━━━ RECORDS FOR THIS TASK

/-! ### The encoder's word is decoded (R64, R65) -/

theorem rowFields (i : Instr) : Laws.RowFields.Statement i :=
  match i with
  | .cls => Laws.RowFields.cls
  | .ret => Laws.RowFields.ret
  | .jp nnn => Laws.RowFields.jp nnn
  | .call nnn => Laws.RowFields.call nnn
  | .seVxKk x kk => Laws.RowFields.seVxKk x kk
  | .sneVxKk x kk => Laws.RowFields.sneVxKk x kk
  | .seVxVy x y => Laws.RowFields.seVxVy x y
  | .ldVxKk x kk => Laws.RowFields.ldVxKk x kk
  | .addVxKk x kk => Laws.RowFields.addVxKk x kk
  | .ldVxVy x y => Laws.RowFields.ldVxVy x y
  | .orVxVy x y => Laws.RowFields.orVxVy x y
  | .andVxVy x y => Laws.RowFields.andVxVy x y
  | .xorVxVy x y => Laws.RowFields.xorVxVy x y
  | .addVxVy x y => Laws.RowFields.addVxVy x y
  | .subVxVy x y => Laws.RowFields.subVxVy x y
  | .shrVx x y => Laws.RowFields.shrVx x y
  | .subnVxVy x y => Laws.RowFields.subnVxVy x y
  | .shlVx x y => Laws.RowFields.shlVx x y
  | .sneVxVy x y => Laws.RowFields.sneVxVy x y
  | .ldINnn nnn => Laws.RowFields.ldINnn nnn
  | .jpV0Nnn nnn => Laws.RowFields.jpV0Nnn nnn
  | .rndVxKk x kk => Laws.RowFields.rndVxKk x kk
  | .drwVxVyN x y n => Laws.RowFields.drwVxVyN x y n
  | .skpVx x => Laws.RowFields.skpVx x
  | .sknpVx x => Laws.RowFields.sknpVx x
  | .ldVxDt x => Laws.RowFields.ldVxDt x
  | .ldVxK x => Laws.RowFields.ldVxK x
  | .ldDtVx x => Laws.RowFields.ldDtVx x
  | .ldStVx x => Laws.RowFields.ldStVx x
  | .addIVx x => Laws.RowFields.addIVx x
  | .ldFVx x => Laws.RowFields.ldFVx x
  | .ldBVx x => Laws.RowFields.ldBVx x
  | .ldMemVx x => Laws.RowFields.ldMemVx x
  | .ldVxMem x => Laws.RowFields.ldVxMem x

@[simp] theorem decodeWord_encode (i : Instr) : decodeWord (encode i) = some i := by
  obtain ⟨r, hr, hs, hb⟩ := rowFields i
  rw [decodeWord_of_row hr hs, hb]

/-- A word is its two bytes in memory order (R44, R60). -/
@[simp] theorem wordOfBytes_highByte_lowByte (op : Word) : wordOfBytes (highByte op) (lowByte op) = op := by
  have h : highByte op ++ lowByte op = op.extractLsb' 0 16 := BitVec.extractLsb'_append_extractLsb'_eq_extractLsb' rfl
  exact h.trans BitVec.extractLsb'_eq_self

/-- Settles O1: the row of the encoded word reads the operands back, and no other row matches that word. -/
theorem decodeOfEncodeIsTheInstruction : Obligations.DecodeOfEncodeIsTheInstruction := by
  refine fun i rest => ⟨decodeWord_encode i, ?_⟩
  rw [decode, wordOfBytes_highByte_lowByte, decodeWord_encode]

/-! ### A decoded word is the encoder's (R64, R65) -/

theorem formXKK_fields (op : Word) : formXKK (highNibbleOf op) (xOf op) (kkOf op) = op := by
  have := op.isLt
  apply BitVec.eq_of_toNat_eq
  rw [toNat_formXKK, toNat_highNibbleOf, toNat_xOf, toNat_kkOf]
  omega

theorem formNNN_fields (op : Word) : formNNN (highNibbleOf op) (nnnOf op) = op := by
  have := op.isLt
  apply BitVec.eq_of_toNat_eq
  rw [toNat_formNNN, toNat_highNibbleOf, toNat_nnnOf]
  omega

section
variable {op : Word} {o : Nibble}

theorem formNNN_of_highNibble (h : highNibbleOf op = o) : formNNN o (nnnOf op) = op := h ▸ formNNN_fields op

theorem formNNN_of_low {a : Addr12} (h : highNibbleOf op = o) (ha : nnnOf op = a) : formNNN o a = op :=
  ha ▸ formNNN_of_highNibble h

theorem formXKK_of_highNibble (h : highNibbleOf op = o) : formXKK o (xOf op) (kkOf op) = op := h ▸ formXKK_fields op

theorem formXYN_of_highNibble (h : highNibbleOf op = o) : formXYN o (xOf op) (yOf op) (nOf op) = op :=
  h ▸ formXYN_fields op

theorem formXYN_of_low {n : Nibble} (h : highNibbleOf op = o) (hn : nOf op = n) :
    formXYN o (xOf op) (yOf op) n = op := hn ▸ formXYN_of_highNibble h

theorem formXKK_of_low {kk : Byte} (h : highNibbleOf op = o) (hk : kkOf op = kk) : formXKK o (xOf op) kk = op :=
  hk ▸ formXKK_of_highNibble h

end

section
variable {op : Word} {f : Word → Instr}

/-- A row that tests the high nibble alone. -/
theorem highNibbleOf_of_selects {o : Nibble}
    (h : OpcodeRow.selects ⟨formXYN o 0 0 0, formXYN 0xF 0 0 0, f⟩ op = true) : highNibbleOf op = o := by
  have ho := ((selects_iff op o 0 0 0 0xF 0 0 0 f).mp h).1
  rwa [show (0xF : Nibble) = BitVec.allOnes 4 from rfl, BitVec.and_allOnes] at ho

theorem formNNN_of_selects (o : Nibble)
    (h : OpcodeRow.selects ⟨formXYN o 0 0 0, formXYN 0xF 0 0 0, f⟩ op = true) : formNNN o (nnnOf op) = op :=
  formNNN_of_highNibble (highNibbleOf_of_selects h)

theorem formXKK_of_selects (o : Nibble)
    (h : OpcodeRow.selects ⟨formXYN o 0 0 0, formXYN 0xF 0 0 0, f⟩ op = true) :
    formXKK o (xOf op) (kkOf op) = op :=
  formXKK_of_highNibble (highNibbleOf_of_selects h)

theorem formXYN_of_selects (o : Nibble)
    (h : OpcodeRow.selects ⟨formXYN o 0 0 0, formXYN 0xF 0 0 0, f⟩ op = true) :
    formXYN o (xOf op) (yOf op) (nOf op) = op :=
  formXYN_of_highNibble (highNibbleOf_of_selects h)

━━━━━━
━━━ RECORDS FOR THIS TASK

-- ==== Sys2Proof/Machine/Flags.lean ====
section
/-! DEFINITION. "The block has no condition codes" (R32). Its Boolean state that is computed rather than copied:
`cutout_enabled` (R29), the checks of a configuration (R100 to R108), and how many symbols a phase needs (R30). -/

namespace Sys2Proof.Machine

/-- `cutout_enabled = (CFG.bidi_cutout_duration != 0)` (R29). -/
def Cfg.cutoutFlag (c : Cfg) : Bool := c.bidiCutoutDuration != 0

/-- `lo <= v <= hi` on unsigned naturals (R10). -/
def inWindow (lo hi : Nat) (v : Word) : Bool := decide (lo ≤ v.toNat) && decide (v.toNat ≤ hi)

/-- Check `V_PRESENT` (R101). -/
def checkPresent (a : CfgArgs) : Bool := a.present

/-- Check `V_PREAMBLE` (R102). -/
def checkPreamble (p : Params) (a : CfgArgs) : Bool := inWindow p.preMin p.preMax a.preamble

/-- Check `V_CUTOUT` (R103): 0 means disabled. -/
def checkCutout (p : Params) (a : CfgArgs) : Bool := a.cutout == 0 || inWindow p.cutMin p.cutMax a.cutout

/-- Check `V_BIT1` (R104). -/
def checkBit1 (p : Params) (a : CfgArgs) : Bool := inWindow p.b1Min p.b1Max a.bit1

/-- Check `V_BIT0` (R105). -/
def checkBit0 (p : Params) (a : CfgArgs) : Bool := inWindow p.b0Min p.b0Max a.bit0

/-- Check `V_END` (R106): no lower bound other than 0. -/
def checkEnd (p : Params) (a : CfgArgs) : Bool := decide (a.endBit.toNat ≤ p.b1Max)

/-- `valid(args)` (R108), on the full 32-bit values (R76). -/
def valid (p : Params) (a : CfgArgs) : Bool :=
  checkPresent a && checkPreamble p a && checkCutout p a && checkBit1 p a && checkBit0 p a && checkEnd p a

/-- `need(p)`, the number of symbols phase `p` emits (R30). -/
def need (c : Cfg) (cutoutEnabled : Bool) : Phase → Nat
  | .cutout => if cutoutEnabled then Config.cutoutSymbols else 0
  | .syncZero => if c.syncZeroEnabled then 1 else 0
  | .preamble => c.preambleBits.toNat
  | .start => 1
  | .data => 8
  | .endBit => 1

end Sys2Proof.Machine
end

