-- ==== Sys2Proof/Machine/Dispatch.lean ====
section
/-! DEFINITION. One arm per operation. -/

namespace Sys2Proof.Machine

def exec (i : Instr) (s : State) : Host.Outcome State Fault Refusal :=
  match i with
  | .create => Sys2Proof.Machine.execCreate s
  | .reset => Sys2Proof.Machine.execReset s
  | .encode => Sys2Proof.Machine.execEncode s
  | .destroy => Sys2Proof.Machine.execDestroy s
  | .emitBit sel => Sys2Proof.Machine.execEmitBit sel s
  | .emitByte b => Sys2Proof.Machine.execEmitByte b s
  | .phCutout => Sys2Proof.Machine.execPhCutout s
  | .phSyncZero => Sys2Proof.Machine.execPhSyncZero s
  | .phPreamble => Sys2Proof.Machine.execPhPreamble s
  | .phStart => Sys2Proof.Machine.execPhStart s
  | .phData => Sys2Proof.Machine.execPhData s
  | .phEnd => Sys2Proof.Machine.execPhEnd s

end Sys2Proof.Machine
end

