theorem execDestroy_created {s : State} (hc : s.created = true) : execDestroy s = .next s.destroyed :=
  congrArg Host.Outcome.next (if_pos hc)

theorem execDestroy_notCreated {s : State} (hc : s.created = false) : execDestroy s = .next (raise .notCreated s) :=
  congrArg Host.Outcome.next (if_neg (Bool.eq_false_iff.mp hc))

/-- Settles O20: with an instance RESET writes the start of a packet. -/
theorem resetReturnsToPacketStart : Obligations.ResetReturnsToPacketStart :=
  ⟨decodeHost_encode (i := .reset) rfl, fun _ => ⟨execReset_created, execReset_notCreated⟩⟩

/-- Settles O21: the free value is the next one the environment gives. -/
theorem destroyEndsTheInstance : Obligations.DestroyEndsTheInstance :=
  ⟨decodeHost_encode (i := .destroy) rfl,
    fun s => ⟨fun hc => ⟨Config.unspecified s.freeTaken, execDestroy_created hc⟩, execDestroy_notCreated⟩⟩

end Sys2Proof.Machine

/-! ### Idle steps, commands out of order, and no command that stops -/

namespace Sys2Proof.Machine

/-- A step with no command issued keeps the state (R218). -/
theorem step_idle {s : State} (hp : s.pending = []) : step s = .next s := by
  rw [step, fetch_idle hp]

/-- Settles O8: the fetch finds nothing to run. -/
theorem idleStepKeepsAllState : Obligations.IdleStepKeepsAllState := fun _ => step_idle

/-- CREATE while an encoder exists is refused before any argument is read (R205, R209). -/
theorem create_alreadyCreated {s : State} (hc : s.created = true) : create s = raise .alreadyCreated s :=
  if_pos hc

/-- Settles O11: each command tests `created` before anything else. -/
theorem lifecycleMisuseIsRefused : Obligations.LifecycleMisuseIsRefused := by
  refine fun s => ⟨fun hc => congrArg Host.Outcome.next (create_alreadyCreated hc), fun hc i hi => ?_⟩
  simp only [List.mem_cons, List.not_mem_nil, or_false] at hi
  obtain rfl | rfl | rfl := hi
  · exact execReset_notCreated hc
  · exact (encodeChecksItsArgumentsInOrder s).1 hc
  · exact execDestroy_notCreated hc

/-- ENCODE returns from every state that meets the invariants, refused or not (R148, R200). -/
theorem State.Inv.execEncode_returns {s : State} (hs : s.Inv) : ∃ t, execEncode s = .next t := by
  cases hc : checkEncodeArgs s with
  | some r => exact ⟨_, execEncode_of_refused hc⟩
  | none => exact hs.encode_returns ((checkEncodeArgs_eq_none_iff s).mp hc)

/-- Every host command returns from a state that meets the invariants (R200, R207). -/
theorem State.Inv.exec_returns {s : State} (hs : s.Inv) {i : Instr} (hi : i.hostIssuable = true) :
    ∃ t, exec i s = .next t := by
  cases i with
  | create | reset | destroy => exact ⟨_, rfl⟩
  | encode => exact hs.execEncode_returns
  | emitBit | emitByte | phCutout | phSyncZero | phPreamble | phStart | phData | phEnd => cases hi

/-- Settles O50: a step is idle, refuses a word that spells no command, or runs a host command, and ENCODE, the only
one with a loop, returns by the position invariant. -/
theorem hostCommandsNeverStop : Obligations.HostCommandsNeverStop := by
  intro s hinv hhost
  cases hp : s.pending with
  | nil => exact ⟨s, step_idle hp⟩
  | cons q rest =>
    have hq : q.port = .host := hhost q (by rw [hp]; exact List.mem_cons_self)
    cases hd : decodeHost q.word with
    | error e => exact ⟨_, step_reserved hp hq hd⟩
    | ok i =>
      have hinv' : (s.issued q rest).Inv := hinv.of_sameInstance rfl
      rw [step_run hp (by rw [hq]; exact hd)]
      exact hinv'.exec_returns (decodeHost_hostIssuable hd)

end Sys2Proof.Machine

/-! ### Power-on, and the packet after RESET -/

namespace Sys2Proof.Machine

━━━━━━

» AIM OF THE EXERCISE: From the entries above, extract only the lines running from the one containing "nnn => Laws.RowFields.ldINnn nnn" through the one containing "x => Laws.RowFields.ldBVx x", inclusive.

» RESPONSE BELOW:
  | .ldINnn nnn => Laws.RowFields.ldINnn nnn
  | .jpV0Nnn nnn => Laws.RowFields.jpV0Nnn nnn
  | .rndVxKk x kk => Laws.RowFields.rndVxKk x kk
  | .drwVxVyN x y n => Laws.RowFields.drwVxVyN x y n
  | .skpVx x => Laws.RowFields.skpVx x
  | .sknpVx x => Laws.RowFields.sknpVx x
  | .ldVxDt x => Laws.RowFields.ldVxDt x
  | .ldVxK x => Laws.RowFields.ldVxK x
  | .ldDtVx x => Laws.RowFields.ldDtVx x
  | .ldStVx x => Laws.RowFields.ldStVx x
  | .addIVx x => Laws.RowFields.addIVx x
  | .ldFVx x => Laws.RowFields.ldFVx x
  | .ldBVx x => Laws.RowFields.ldBVx x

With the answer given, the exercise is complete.